Please set down exactly the lines of the listing below from the line containing "(∀ cid command" through the line containing "the row, log entry 10). -/", both lines included, leaving out all other lines.

Segment Open

/-- BadOp: a request with a reserved code raises it whatever the other ports and the state hold, and each of the twelve
reserved rows is that (R59, R107). -/
def Obligations.ReservedCodesRaiseBadOp : Prop :=
  (∀ (q : Request) (s : State),
    q.op_i ∈ [0x04, 0x05, 0x06, 0x07, 0x0F, 0x15, 0x17, 0x1B, 0x1C, 0x1D, 0x1E, 0x1F] → ∃ r,
    exec (decodeRequest q) s = .next { s with fstat := s.fstat ||| 0x20, response := some r } ∧ r.isFault 5) ∧
  (∀ s : State, ∀ i ∈ [Instr.reserved04, .reserved05, .reserved06, .reserved07, .reserved0F, .reserved15, .reserved17,
      .reserved1B, .reserved1C, .reserved1D, .reserved1E, .reserved1F], ∃ r,
    exec i s = .next { s with fstat := s.fstat ||| 0x20, response := some r } ∧ r.isFault 5)

/-! ### The rows of the data formats (log entries 8 to 11) -/

/-- A command byte's row answers what CMD_DEC answers for that byte: its tag, found (R51, R64; the model's meaning of the
row, log entry 8). -/
def Obligations.CommandByteRowsAnswerTag : Prop :=
  ∀ s : State, ∀ p ∈ [(Instr.cmdInvalid, (0 : BitVec 4)), (.cmdPing, 1), (.cmdMsg, 2), (.cmdLock, 3), (.cmdInit, 4),
      (.cmdWink, 5), (.cmdCbor, 6), (.cmdCancel, 7), (.cmdKeepalive, 8), (.cmdError, 9)], ∃ r,
    exec p.1 s = .next { s with response := some r } ∧ r.isOk ∧ r.cmd_o = some p.2 ∧ r.found_o = some 1

/-- An error byte's row answers what ERR_DEC answers for that byte: its tag, found (R52, R66; the model's meaning of the
row, log entry 8). -/
def Obligations.ErrorByteRowsAnswerTag : Prop :=
  ∀ s : State, ∀ p ∈ [(Instr.errInvalidCmd, (0 : BitVec 4)), (.errInvalidPar, 1), (.errInvalidLen, 2),
      (.errInvalidSeq, 3), (.errMsgTimeout, 4), (.errChannelBusy, 5), (.errLockRequired, 6), (.errNa, 7),
      (.errOther, 8)], ∃ r,
    exec p.1 s = .next { s with response := some r } ∧ r.isOk ∧ r.err_o = some p.2 ∧ r.found_o = some 1

/-- A body's row loads that body as the kind of the row, field by field (R48, R93; the model's meaning of the row, log entry
8). -/
def Obligations.BodyRowsLoadFrame : Prop :=
  (∀ (cid : Bytes 4) (command : BitVec 7) (size : BitVec 16) (data : Bytes 57) (s : State), ∃ v r,
    exec (.bodyInit cid command size data) s =
      .next { s with fb := v, valid := true, kind := .init, response := some r } ∧
    r.isOk ∧ r.kind_o = some 0 ∧ byteAt v 0 = 0x00 ∧ (∀ i, i < 4 → byteAt v (1 + i) = byteAt cid i) ∧
    (byteAt v 5).toNat = 128 + command.toNat ∧ (byteAt v 6).toNat * 256 + (byteAt v 7).toNat = size.toNat ∧
    ∀ j, j < 57 → byteAt v (8 + j) = byteAt data j) ∧
  (∀ (cid : Bytes 4) (seq : BitVec 7) (data : Bytes 59) (s : State), ∃ v r,
    exec (.bodyCont cid seq data) s =
      .next { s with fb := v, valid := true, kind := .cont, response := some r } ∧
    r.isOk ∧ r.kind_o = some 1 ∧ byteAt v 0 = 0x00 ∧ (∀ i, i < 4 → byteAt v (1 + i) = byteAt cid i) ∧
    (byteAt v 5).toNat = seq.toNat ∧ ∀ j, j < 59 → byteAt v (6 + j) = byteAt data j)

/-- A report's row is a report presented with all its 65 bytes, which raises MalformedFrame (R123; the model's meaning of
the row, log entry 9). -/
def Obligations.ReportRowsRaiseMalformedFrame : Prop :=
  (∀ cid command size data (s : State), ∃ r,
    exec (.frameInit cid command size data) s = .next { s with fstat := s.fstat ||| 0x04, response := some r } ∧
    r.isFault 2) ∧
  (∀ cid seq data (s : State), ∃ r,
    exec (.frameCont cid seq data) s = .next { s with fstat := s.fstat ||| 0x04, response := some r } ∧ r.isFault 2)

/-- A fault code's row raises that fault: the bit of FSTAT and the code of the response (R102, R113; the model's meaning of
the row, log entry 10). -/
def Obligations.FaultRowsRaise : Prop :=
  ∀ (plen : BitVec 6) (blen : BitVec 7) (kind : Kind) (op : BitVec 5) (err : BitVec 4) (s : State),
    ∀ p ∈ [(Instr.faultPayloadTooLarge plen, (1 : BitVec 3)), (.faultMalformedFrame blen, 2), (.faultNoFrame, 3),
        (.faultKindMismatch kind, 4), (.faultBadOp op, 5), (.faultBadTag err, 6)], ∃ r,
      exec p.1 s = .next { s with fstat := s.fstat ||| (1 <<< p.2.toNat), response := some r } ∧ r.isFault p.2 ∧ r.noResults

/-- A kind bit's row is the answer that carries it (R56, R92; the model's meaning of the row, log entry 11). -/
def Obligations.KindRowsAnswerKind : Prop :=
  ∀ s : State, ∀ p ∈ [(Instr.kindInit, (0 : BitVec 1)), (.kindCont, 1)], ∃ r,
    exec p.1 s = .next { s with response := some r } ∧ r.isOk ∧ r.kind_o = some p.2

/-- The request that presents a row's word does exactly what the row does (log entries 8 and 9). -/
def Obligations.RowsActAsTheirRequest : Prop :=
  ∀ (i : Instr) (q : Request) (s : State), requestPresenting (encode i) = some q → exec (decodeRequest q) s = exec i s

/-- An operation whose fault condition holds does exactly what that fault's row does (R103 to R108, R113, log entry 10). -/
def Obligations.OperationFaultsAreFaultRows : Prop :=
  (∀ cid cmd size pay (plen : BitVec 6) (s : State), 57 < plen.toNat →
    exec (.initNew cid cmd size pay plen) s = exec (.faultPayloadTooLarge plen) s) ∧
  (∀ cid seq pay (plen : BitVec 6) (s : State), 59 < plen.toNat →
    exec (.contNew cid seq pay plen) s = exec (.faultPayloadTooLarge plen) s) ∧
  (∀ body (blen : BitVec 7) (s : State), blen.toNat ≠ 64 →
    ∀ i ∈ [Instr.initFromWire body blen, .contFromWire body blen, .classify body blen, .rxDemux body blen],
      exec i s = exec (.faultMalformedFrame blen) s) ∧
  (∀ (i : Instr) (s : State), i.readsAs ≠ none → s.valid = false → exec i s = exec .faultNoFrame s) ∧
  (∀ (i : Instr) (k : Kind) (s : State), i.readsAs = some (some k) → s.valid = true → s.kind ≠ k →
    exec i s = exec (.faultKindMismatch s.kind) s) ∧
  (∀ (q : Request) (s : State), reservedOp q.op_i = true → exec (decodeRequest q) s = exec (.faultBadOp q.op_i) s) ∧
  (∀ (err : BitVec 4) (s : State), 9 ≤ err.toNat → exec (.errEnc err) s = exec (.faultBadTag err) s)

/-! ### Rules about all instructions -/

/-- Every instruction answers a next state, with the host's list as it was and a response (R12, R113). -/
def Obligations.ExecAlwaysAnswers : Prop :=
  ∀ (i : Instr) (s : State), ∃ t, exec i s = .next t ∧ t.pending = s.pending ∧ t.response.isSome = true

/-- A fault is precise: where the response has `ok_o = 0`, FB, VALID and KIND are as before, exactly the FSTAT bit of the
code is set, the code is 1 to 6, and no result port is part of the response (R113); and where it has `ok_o = 1`, the code is
0 and no fault's bit of FSTAT changes (R102, R109). -/
def Obligations.FaultsArePrecise : Prop :=
  ∀ (i : Instr) (s t : State) (r : Response), exec i s = .next t → t.response = some r →
    (r.ok_o = 0 → t.SameFrame s ∧ t.fstat = s.fstat ||| (1 <<< r.fault_o.toNat) ∧ 1 ≤ r.fault_o.toNat ∧
      r.fault_o.toNat ≤ 6 ∧ r.noResults) ∧
    (r.ok_o = 1 → r.fault_o = 0 ∧ t.fstat.extractLsb' 0 7 = s.fstat.extractLsb' 0 7)

/-- FSTAT is sticky: an instruction clears no bit, and sets only bits that its row of R24 names (R19, R24). -/
def Obligations.FstatIsSticky : Prop :=
  ∀ (i : Instr) (s t : State), exec i s = .next t →
    s.fstat &&& t.fstat = s.fstat ∧ t.fstat &&& ~~~(s.fstat ||| i.fstatCanSet) = 0

/-- VALID after a request is 1 exactly if it was 1 or the request is a load that ended ok (R17). -/
def Obligations.ValidSetByLoadsAlone : Prop :=
  ∀ (q : Request) (s t : State), exec (decodeRequest q) s = .next t →
    (t.valid = true ↔
      s.valid = true ∨ ((decodeRequest q).isLoad = true ∧ t.response.map Response.ok_o = some 1))

/-- Only the five loading operations write FB, VALID or KIND (R99, R24). -/
def Obligations.OnlyLoadsWriteFrame : Prop :=
  ∀ (q : Request) (s t : State), exec (decodeRequest q) s = .next t → (decodeRequest q).isLoad = false → t.SameFrame s

/-- A read that ends ok changes nothing of the block (R38). -/
def Obligations.ReadsChangeNothing : Prop :=
  ∀ (i : Instr) (s t : State), i.readsAs ≠ none → exec i s = .next t → t.response.map Response.ok_o = some 1 →
    t.SameBlock s ∧ t.pending = s.pending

Segment Closed

> Response to this task
  (∀ cid command size data (s : State), ∃ r,
    exec (.frameInit cid command size data) s = .next { s with fstat := s.fstat ||| 0x04, response := some r } ∧
    r.isFault 2) ∧
  (∀ cid seq data (s : State), ∃ r,
    exec (.frameCont cid seq data) s = .next { s with fstat := s.fstat ||| 0x04, response := some r } ∧ r.isFault 2)

/-- A fault code's row raises that fault: the bit of FSTAT and the code of the response (R102, R113; the model's meaning of
the row, log entry 10). -/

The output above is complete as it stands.